So, why is the condition $n < 22$ so incredibly important, and how does it directly lead us to the correct answer among the given options? The solving inequalities process we went through wasn't just about following steps; it was about understanding the relationship between the variable 'n' and the constants in the inequality. When we simplified $4(n-8)<2(n+6)$ down to $n < 22$, we essentially translated a complex algebraic statement into a simple, clear rule. This rule acts as a filter. Think of it like a bouncer at a club – only numbers that meet the criteria (being less than 22) are allowed in, meaning they are the valid solutions. Any number that is 22 or greater simply won't satisfy the original condition. This is the beauty of mathematical logic; it provides definitive answers and clear conditions. Let's revisit why the other options failed. For $n=44$ and $n=32$, these values are significantly larger than 22. Plugging them into the original inequality would result in a false statement (e.g., a larger number being less than a smaller number). For example, if we plugged $n=32$ into the original inequality: $4(32-8) = 4(24) = 96$. And $2(32+6) = 2(38) = 76$. The inequality would become $96 < 76$, which is clearly false. This demonstrates how numbers greater than 22 break the inequality. Now, consider $n=22$. Our simplified inequality is $n < 22$. Since 22 is equal to 22, not less than 22, it doesn't fit the rule.

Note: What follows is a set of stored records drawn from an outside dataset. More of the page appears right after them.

-- ==== Sys2Proof/Tests/Slice0.lean ====
section
/-!
SUPPORT. The model's own tests. Expected results are those of spec/95_test_vectors.md (the vector's id stands at each
test) or of the encodings of 30_encoding.md, never the model's. After them, for every statement with hypotheses, a
witness that meets them all.
-/

namespace Sys2Proof.Tests

open Sys2Proof Sys2Proof.Machine Sys2Proof.Safety Sys2Proof.WellFormed

/-- A state as 95_test_vectors.md writes one, (PHASE, CAUSE, IDX, SUMABS, MAXE, MINE, NZ), before the given words. -/
def st (phase : Phase) (cause : Option FaultCause) (idx sumabs : Nat) (maxe mine : Int) (nz : Nat)
    (words : List Word := []) : State :=
  { phase := phase, cause := cause, idx := BitVec.ofNat 8 idx, sumabs := BitVec.ofNat 17 sumabs,
    maxe := BitVec.ofInt 9 maxe, mine := BitVec.ofInt 9 mine, nz := BitVec.ofNat 9 nz,
    actions := words.map .command, responses := [] }

/-- The state a step answers, if it answers one. -/
def nextOf (o : Host.Outcome State Fault Refusal) : Option State :=
  match o with
  | .next s => some s
  | .fault _ => none
  | .refused _ => none

/-- The one response and the state after one step, as a line of 95_test_vectors.md gives them. -/
def answers (before : State) (response : Word) (after : State) : Prop :=
  nextOf (step before) = some { after with responses := [response] }

/-! ## Words -/

theorem test_decode_enc : decode 0b00010000000000000000000010000101#32 = .ok (.enc 133) := by decide
theorem test_decode_aclr : decode 0b00100000000000000000000000000000#32 = .ok .aclr := by decide
theorem test_decode_acmp : decode 0b00110000000000010000001000000011#32 = .ok (.acmp 1 2 3) := by decide
theorem test_decode_afin : decode 0b01000000000000000000000000000000#32 = .ok .afin := by decide
theorem test_decode_rds_nz : decode 0b01010000000000000000000000000011#32 = .ok (.rds .nz) := by decide
theorem test_decode_rds_maxe : decode 0b01010000000000000000000000000001#32 = .ok (.rds .maxe) := by decide
/-- The all-zero and the all-ones word are illegal (R47, V50, V51). -/
theorem test_decode_zero : decode 0#32 = .error (.undefinedOpcode 0) := by decide
theorem test_decode_ones : decode 0xFFFFFFFF#32 = .error (.reservedNotZero 0xF) := by decide
theorem test_decodeTableWord : decodeTableWord 32 0x30FFD4BF = some (.acmp 0xFF 0xD4 0xBF) := by decide
theorem test_decodeTableWord_short : decodeTableWord 24 0x20000000 = none := by decide

/-! ## One ill-formed word for each check of R59, which the check and the decoder refuse -/

theorem smoke_opUndefined : opUndefined 0x60000000#32 = true ∧ wordIllegal 0x60000000#32 = true := by decide
theorem smoke_rsvNotZero : rsvNotZero 0x31000000#32 = true ∧ wordIllegal 0x31000000#32 = true := by decide
theorem smoke_encHighArg : encHighArg 0x10000100#32 = true ∧ wordIllegal 0x10000100#32 = true := by decide
theorem smoke_plainArg : plainArg 0x20000001#32 = true ∧ plainArg 0x40800000#32 = true := by decide
theorem smoke_rdsHighArg : rdsHighArg 0x50000004#32 = true ∧ wordIllegal 0x50000004#32 = true := by decide
theorem smoke_legal : wordIllegal 0x100000FF#32 = false ∧ wordIllegal 0x50000003#32 = false := by decide
/-- One ill-formed assembly line for each range of R61. -/
theorem smoke_asm : assemble (.enc 256) = none ∧ assemble (.acmp 0x1000000) = none ∧ assemble (.word 0x100000000) = none := by
  decide

/-! ## The encoder, all 133 rows of 95_test_vectors.md section 2 -/

theorem test_encode_table : ownPalette =
  [0xFFFFFF#24, 0xFFD4BF#24, 0xFFE9BF#24, 0xFFFFBF#24, 0xE9FFBF#24, 0xD4FFBF#24, 0xBFFFBF#24,
   0xBFFFD4#24, 0xBFFFE9#24, 0xBFFFFF#24, 0xBFE9FF#24, 0xBFD4FF#24, 0xBFBFFF#24, 0xD4BFFF#24,
   0xE9BFFF#24, 0xFFBFFF#24, 0xFFBFE9#24, 0xFFBFD4#24, 0xFFBFBF#24] ++
  [0xDBDBDB#24, 0xBF9F8F#24, 0xBFAF8F#24, 0xBFBF8F#24, 0xAFBF8F#24, 0x9FBF8F#24, 0x8FBF8F#24,
   0x8FBF9F#24, 0x8FBFAF#24, 0x8FBFBF#24, 0x8FAFBF#24, 0x8F9FBF#24, 0x8F8FBF#24, 0x9F8FBF#24,
   0xAF8FBF#24, 0xBF8FBF#24, 0xBF8FAF#24, 0xBF8F9F#24, 0xBF8F8F#24] ++
  [0xB6B6B6#24, 0xBF7F5F#24, 0xBF9F5F#24, 0xBFBF5F#24, 0x9FBF5F#24, 0x7FBF5F#24, 0x5FBF5F#24,
   0x5FBF7F#24, 0x5FBF9F#24, 0x5FBFBF#24, 0x5F9FBF#24, 0x5F7FBF#24, 0x5F5FBF#24, 0x7F5FBF#24,
   0x9F5FBF#24, 0xBF5FBF#24, 0xBF5F9F#24, 0xBF5F7F#24, 0xBF5F5F#24] ++
  [0x929292#24, 0xBF693F#24, 0xBF943F#24, 0xBFBF3F#24, 0x94BF3F#24, 0x69BF3F#24, 0x3FBF3F#24,
   0x3FBF69#24, 0x3FBF94#24, 0x3FBFBF#24, 0x3F94BF#24, 0x3F69BF#24, 0x3F3FBF#24, 0x693FBF#24,
   0x943FBF#24, 0xBF3FBF#24, 0xBF3F94#24, 0xBF3F69#24, 0xBF3F3F#24] ++
  [0x6D6D6D#24, 0xFF5500#24, 0xFFAA00#24, 0xFFFF00#24, 0xAAFF00#24, 0x55FF00#24, 0x00FF00#24,
   0x00FF55#24, 0x00FFAA#24, 0x00FFFF#24, 0x00AAFF#24, 0x0055FF#24, 0x0000FF#24, 0x5500FF#24,
   0xAA00FF#24, 0xFF00FF#24, 0xFF00AA#24, 0xFF0055#24, 0xFF0000#24] ++
  [0x494949#24, 0xBF3F00#24, 0xBF7F00#24, 0xBFBF00#24, 0x7FBF00#24, 0x3FBF00#24, 0x00BF00#24,
   0x00BF3F#24, 0x00BF7F#24, 0x00BFBF#24, 0x007FBF#24, 0x003FBF#24, 0x0000BF#24, 0x3F00BF#24,
   0x7F00BF#24, 0xBF00BF#24, 0xBF007F#24, 0xBF003F#24, 0xBF0000#24] ++
  [0x242424#24, 0x7F2A00#24, 0x7F5400#24, 0x7F7F00#24, 0x547F00#24, 0x2A7F00#24, 0x007F00#24,
   0x007F2A#24, 0x007F54#24, 0x007F7F#24, 0x00547F#24, 0x002A7F#24, 0x00007F#24, 0x2A007F#24,
   0x54007F#24, 0x7F007F#24, 0x7F0054#24, 0x7F002A#24, 0x7F0000#24] := by
  decide

set_option maxRecDepth 20000 in
/-- 95_test_vectors.md section 3.5, SUMABS and NZ of a pass with one colour throughout. -/
theorem test_pass_black : ((passErrors fun _ => 0x000000#24).map Int.natAbs).sum = 54147 ∧
    (passErrors fun _ => 0x000000#24).countP (· ≠ 0) = 336 := by decide
set_option maxRecDepth 20000 in
theorem test_pass_white : ((passErrors fun _ => 0xFFFFFF#24).map Int.natAbs).sum = 47598 ∧
    (passErrors fun _ => 0xFFFFFF#24).countP (· ≠ 0) = 354 := by decide

/-! ## One step of each command -/

/-- V12: the first index outside the domain; the fault carries no colour. -/
theorem test_enc_133 : answers (st .idle none 0 0 (-255) 255 0 [0x10000085]) 0x10000000
    (st .faulted (some .domainViolation) 0 0 (-255) 255 0) := by unfold answers; decide
/-- V16: ENC inside a pass. -/
theorem test_enc_in_pass : answers (st .run none 5 12 3 (-4) 6 [0x10000001]) 0x00FFD4BF
    (st .run none 5 12 3 (-4) 6) := by unfold answers; decide
/-- V36: ACLR inside a pass. -/
theorem test_aclr_in_pass : answers (st .run none 40 900 30 (-12) 77 [0x20000000]) 0x00000000
    (st .run none 0 0 (-255) 255 0) := by unfold answers; decide
/-- V35: ACLR after a pass. -/
theorem test_aclr_in_done : answers (st .done none 133 16 7 (-5) 4 [0x20000000]) 0x00000000
    (st .run none 0 0 (-255) 255 0) := by unfold answers; decide
/-- V23: both extreme errors in one entry. -/
theorem test_acmp_extremes : answers (st .run none 82 0 0 0 0 [0x30FF00FF]) 0x0405FF01
    (st .run none 83 765 255 (-255) 3) := by unfold answers; decide
set_option maxRecDepth 4000 in
/-- V24: a zero error is not counted. -/
theorem test_acmp_zero_channel : answers (st .run none 1 0 0 0 0 [0x30FFFFFF]) 0x0003ABC0
    (st .run none 2 107 0 (-64) 2) := by unfold answers; decide
/-- V27: a full pass closes. -/
theorem test_afin_full : answers (st .run none 133 16 7 (-5) 4 [0x40000000]) 0x00000000
    (st .done none 133 16 7 (-5) 4) := by unfold answers; decide
/-- V30: one entry short. -/
theorem test_afin_short : answers (st .run none 132 0 0 0 0 [0x40000000]) 0x20000000
    (st .faulted (some .inputShapeError) 132 0 0 0 0) := by unfold answers; decide
/-- V42: the sign extension stops at bit 27. -/
theorem test_rds_mine : answers (st .done none 133 16 7 (-5) 4 [0x50000002]) 0x0FFFFFFB
    (st .done none 133 16 7 (-5) 4) := by unfold answers; decide
/-- V45: partial aggregates are not readable. -/
theorem test_rds_in_pass : answers (st .run none 5 12 3 (-4) 6 [0x50000003]) 0x40000000
    (st .faulted (some .illegalOperation) 5 12 3 (-4) 6) := by unfold answers; decide
/-- V54: an illegal word in FAULTED keeps the cause. -/
theorem test_illegal_in_faulted : answers (st .faulted (some .inputShapeError) 2 2 0 0 0 [0x00000000]) 0x20000000
    (st .faulted (some .inputShapeError) 2 2 0 0 0) := by unfold answers; decide
/-- V55, its first step: RESET leaves FAULTED. -/
theorem test_reset_event :
    nextOf (step { st .faulted (some .inputShapeError) 2 2 0 0 0 with actions := [.reset] }) =
      some (st .idle none 0 0 (-255) 255 0) := by decide
/-- The first command after reset (P1, row 2). -/
theorem test_first_command : answers (State.reset.withFetchWord 32 0x10000001) 0x00FFD4BF State.reset := by
  unfold answers
  decide

/-! ## Witnesses: states and operands that meet all hypotheses of a statement together -/

/-- A state in RUN with 5 entries compared, as V16 has it, before ACMP #000000. -/
def runState : State := st .run none 5 12 3 (-4) 6 [0x30000000]

/-- The state V26 leaves, after a full pass. -/
def fullState : State := st .run none 133 16 7 (-5) 4 [0x40000000]

/-- A state with a completed pass, as V40 has it. -/
def doneState : State := st .done none 133 16 7 (-5) 4 [0x50000001]

/-- A FAULTED state, as V53 has it. -/
def faultedState : State := st .faulted (some .domainViolation) 0 0 (-255) 255 0 [0x10000000]

theorem runState_inv : MachineInv runState := by constructor <;> decide
theorem fullState_inv : MachineInv fullState := by constructor <;> decide
theorem doneState_inv : MachineInv doneState := by constructor <;> decide
theorem faultedState_inv : MachineInv faultedState := by constructor <;> decide

theorem witness_StepRunsDecodedCommand :
    (∃ (s : State) (w : Word) (rest : List HostAction) (i : Instr),
      s.actions = .command w :: rest ∧ decode w = .ok i) ∧ ∃ s : State, s.actions = [] :=
  ⟨⟨runState, 0x30000000, [], .acmp 0 0 0, by decide, by decide⟩, State.reset, rfl⟩

theorem witness_OpcodeMapIsTheDecoder :
    (∃ x, decode 0x10000000#32 = .ok (.enc x)) ∧ decode 0x20000000#32 = .ok .aclr ∧
    (∃ rr rg rb, decode 0x30FFFFFF#32 = .ok (.acmp rr rg rb)) ∧ decode 0x40000000#32 = .ok .afin ∧
    (∃ sel, decode 0x50000003#32 = .ok (.rds sel)) ∧ ∀ r ∈ opcodeRows, r.selects r.pattern = true :=
  ⟨⟨0, by decide⟩, by decide, ⟨255, 255, 255, by decide⟩, by decide, ⟨.nz, by decide⟩, by decide⟩

theorem witness_EncodeOfDecode : ∃ (w : Word) (i : Instr), decode w = .ok i :=
  ⟨0x50000003, .rds .nz, by decide⟩

/-- AssembledLinesDecode: both ends of the operand's range, and the first number outside it. -/
theorem witness_AssembledLinesDecode : 0 < 256 ∧ 255 < 256 ∧ 256 ≤ 256 := by decide

theorem witness_IllegalWordFaults :
    (∃ (s : State) (w : Word) (rest : List HostAction), s.actions = .command w :: rest ∧ wordIllegal w = true ∧
      s.phase ≠ .faulted) ∧
    ∃ (s : State) (w : Word) (rest : List HostAction), s.actions = .command w :: rest ∧ wordIllegal w = true ∧
      s.phase = .faulted :=
  ⟨⟨st .idle none 0 0 (-255) 255 0 [0x60000000], 0x60000000, [], by decide⟩,
    st .faulted (some .inputShapeError) 2 2 0 0 0 [0], 0, [], by decide⟩

/-- Each branch of R63: refused, illegal word, the last index of the domain, the first outside it. -/
theorem witness_EncFollowsItsRule :
    (faultedState.actions = [.command 0x10000000#32] ∧ faultedState.phase = .faulted) ∧
    ((0x10000100#32).extractLsb' 28 4 = 0x1#4 ∧ wordIllegal 0x10000100#32 = true) ∧
    ((0x10000084#32).extractLsb' 28 4 = 0x1#4 ∧ wordIllegal 0x10000084#32 = false ∧
      ((0x10000084#32).extractLsb' 0 8).toNat < 133) ∧
    ((0x10000085#32).extractLsb' 28 4 = 0x1#4 ∧ wordIllegal 0x10000085#32 = false ∧
      ¬ ((0x10000085#32).extractLsb' 0 8).toNat < 133) := by decide

theorem witness_AclrFollowsItsRule :
    (0x20000000#32).extractLsb' 28 4 = 0x2#4 ∧ wordIllegal 0x20000000#32 = false ∧
    (0x20000001#32).extractLsb' 28 4 = 0x2#4 ∧ wordIllegal 0x20000001#32 = true ∧
    (st .idle none 0 0 (-255) 255 0 [0x20000000]).actions = [.command 0x20000000#32] := by decide

/-- Each branch of R83: refused, RSV not zero, outside RUN, IDX = 132, IDX = 133. -/
theorem witness_AcmpFollowsItsRule :
    (st .run none 132 4 1 (-3) 2 [0x30780005]).actions = [.command 0x30780005#32] ∧
    (0x30780005#32).extractLsb' 28 4 = 0x3#4 ∧ wordIllegal 0x30780005#32 = false ∧
    (st .run none 132 4 1 (-3) 2).idx.toNat = 132 ∧ fullState.idx.toNat = 133 ∧ doneState.phase ≠ .run ∧
    faultedState.phase = .faulted ∧ wordIllegal 0x31000000#32 = true ∧ (0x31000000#32).extractLsb' 28 4 = 0x3#4 := by
  decide

theorem witness_AfinFollowsItsRule :
    fullState.actions = [.command 0x40000000#32] ∧ (0x40000000#32).extractLsb' 28 4 = 0x4#4 ∧
    wordIllegal 0x40000000#32 = false ∧ fullState.phase = .run ∧ fullState.idx = 133 ∧ runState.idx ≠ 133 := by decide

theorem witness_RdsFollowsItsRule :
    doneState.actions = [.command 0x50000001#32] ∧ (0x50000001#32).extractLsb' 28 4 = 0x5#4 ∧
    wordIllegal 0x50000001#32 = false ∧ doneState.phase = .done ∧
    [(0x50000000#32).extractLsb' 0 2, (0x50000001#32).extractLsb' 0 2, (0x50000002#32).extractLsb' 0 2,
      (0x50000003#32).extractLsb' 0 2] = [0, 1, 2, 3] := by decide

/-- EncCompletes, AchromaticExactlyOnGray: both ends of the domain, a gray and a hue index. -/
theorem witness_EncCompletes :
    (0 : BitVec 8).toNat < 133 ∧ (132 : BitVec 8).toNat < 133 ∧ (19 : BitVec 8).toNat % 19 = 0 ∧
    (132 : BitVec 8).toNat % 19 ≠ 0 ∧ runState.phase ≠ .faulted := by decide

/-- AclrCompletes, GrayRampStrictlyDecreases, ResponseDependsOnRegistersOnly (its second part), PassResultIsClosedForm, SelfComparisonIsExact,
GoodRunEndsUnfaulted: a state that is not FAULTED, after reset and inside a pass. -/
theorem witness_not_faulted : State.reset.phase ≠ .faulted ∧ runState.phase ≠ .faulted ∧ doneState.phase ≠ .faulted ∧
    (0 : Band) < 6 := by
  decide

/-- AcmpCompletesExactly, ErrorTripleReadsBack: the first and the last entry of a pass. -/
theorem witness_AcmpCompletesExactly :
    (∃ s : State, s.idx.toNat = 0 ∧ s.phase = .run ∧ MachineInv s) ∧
    ∃ s : State, s.idx.toNat = 132 ∧ s.phase = .run ∧ MachineInv s :=
  ⟨⟨st .run none 0 0 (-255) 255 0, by decide, by decide, by constructor <;> decide⟩,
    st .run none 132 4 1 (-3) 2, by decide, by decide, by constructor <;> decide⟩

theorem witness_AfinCompletes : fullState.phase = .run ∧ fullState.idx = 133 := by decide

theorem witness_RdsCompletesExactly : doneState.phase = .done := by decide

If we plug $n=22$ into the original inequality: $4(22-8) = 4(14) = 56$. And $2(22+6) = 2(28) = 56$. The inequality becomes $56 < 56$, which is false because 56 is not less than 56; it is equal. This highlights the critical difference between '<' (less than) and '<=' (less than or equal to). Finally, we have $n=20$. This value fits our rule perfectly because $20 < 22$. As we verified earlier, plugging $n=20$ into the original inequality resulted in $48 < 52$, which is true. This confirms that $n=20$ is the integer from the given options that satisfies the inequality. The simplified form $n < 22$ acts as the ultimate test. It encapsulates all the necessary algebraic manipulations and presents the solution set in its most concise form. Understanding this transformation is key to mastering inequalities. It's not just about finding an answer, but about understanding the range of possible answers and why certain values work while others don't. This foundational understanding will serve you well in all your future math endeavors, guys!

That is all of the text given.